EXERCISE DETAILS -> Which lines of the records below contain the word "Bool"? Copy each of them out.
** RAW DATA follows **
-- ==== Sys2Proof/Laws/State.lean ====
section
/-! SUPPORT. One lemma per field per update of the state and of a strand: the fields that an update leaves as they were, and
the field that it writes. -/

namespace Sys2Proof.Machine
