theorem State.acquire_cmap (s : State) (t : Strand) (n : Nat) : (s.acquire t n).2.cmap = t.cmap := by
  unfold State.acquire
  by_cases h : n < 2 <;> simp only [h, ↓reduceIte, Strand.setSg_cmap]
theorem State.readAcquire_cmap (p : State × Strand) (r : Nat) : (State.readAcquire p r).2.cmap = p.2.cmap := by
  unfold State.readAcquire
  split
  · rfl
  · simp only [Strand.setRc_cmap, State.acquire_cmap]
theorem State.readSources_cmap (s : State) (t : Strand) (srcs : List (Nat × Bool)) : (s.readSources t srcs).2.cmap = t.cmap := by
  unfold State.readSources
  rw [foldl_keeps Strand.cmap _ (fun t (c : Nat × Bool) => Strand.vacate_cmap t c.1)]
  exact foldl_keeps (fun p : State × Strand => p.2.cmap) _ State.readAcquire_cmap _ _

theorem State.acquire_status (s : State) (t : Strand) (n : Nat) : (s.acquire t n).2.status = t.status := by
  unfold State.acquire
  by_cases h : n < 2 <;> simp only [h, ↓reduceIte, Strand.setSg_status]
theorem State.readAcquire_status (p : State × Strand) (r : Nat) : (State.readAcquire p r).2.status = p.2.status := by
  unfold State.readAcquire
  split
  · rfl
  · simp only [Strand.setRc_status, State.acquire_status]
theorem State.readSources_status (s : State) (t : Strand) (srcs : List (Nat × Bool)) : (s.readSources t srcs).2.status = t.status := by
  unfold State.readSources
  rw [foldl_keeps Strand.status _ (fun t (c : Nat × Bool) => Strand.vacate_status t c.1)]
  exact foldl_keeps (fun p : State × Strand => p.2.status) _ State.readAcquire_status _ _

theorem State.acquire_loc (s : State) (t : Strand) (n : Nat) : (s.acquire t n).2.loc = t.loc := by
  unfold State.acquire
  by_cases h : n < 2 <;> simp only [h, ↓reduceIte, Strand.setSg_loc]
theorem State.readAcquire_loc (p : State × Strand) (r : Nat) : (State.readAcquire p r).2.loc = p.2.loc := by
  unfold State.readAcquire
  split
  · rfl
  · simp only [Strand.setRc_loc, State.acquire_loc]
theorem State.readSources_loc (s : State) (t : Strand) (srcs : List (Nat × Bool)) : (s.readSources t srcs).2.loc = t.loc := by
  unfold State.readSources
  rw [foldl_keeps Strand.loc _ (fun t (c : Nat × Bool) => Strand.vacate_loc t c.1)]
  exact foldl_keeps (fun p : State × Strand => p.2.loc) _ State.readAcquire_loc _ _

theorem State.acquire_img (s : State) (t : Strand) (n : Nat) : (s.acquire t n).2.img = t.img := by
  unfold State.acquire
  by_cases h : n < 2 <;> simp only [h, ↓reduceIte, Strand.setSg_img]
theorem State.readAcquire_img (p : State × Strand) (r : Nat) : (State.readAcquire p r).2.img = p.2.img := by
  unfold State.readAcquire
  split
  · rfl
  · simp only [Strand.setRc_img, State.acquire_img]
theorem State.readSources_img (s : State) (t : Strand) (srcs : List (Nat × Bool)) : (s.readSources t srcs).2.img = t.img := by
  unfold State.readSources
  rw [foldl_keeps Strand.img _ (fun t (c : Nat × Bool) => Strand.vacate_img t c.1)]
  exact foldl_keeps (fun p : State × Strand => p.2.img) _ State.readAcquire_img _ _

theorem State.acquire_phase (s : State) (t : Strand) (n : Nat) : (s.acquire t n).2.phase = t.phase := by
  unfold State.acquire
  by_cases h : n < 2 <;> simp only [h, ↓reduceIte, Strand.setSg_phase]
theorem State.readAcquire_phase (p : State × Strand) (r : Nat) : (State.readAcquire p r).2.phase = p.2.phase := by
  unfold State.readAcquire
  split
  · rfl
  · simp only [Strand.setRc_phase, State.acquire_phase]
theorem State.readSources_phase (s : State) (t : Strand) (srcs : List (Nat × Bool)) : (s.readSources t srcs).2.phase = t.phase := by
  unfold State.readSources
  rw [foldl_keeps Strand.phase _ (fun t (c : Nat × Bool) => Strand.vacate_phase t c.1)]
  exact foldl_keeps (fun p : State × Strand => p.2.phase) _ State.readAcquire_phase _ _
** End of RAW DATA **
WRITTEN ANSWER ->
theorem State.readSources_cmap (s : State) (t : Strand) (srcs : List (Nat × Bool)) : (s.readSources t srcs).2.cmap = t.cmap := by
  rw [foldl_keeps Strand.cmap _ (fun t (c : Nat × Bool) => Strand.vacate_cmap t c.1)]
theorem State.readSources_status (s : State) (t : Strand) (srcs : List (Nat × Bool)) : (s.readSources t srcs).2.status = t.status := by
  rw [foldl_keeps Strand.status _ (fun t (c : Nat × Bool) => Strand.vacate_status t c.1)]
theorem State.readSources_loc (s : State) (t : Strand) (srcs : List (Nat × Bool)) : (s.readSources t srcs).2.loc = t.loc := by
  rw [foldl_keeps Strand.loc _ (fun t (c : Nat × Bool) => Strand.vacate_loc t c.1)]
theorem State.readSources_img (s : State) (t : Strand) (srcs : List (Nat × Bool)) : (s.readSources t srcs).2.img = t.img := by
  rw [foldl_keeps Strand.img _ (fun t (c : Nat × Bool) => Strand.vacate_img t c.1)]
theorem State.readSources_phase (s : State) (t : Strand) (srcs : List (Nat × Bool)) : (s.readSources t srcs).2.phase = t.phase := by
  rw [foldl_keeps Strand.phase _ (fun t (c : Nat × Bool) => Strand.vacate_phase t c.1)]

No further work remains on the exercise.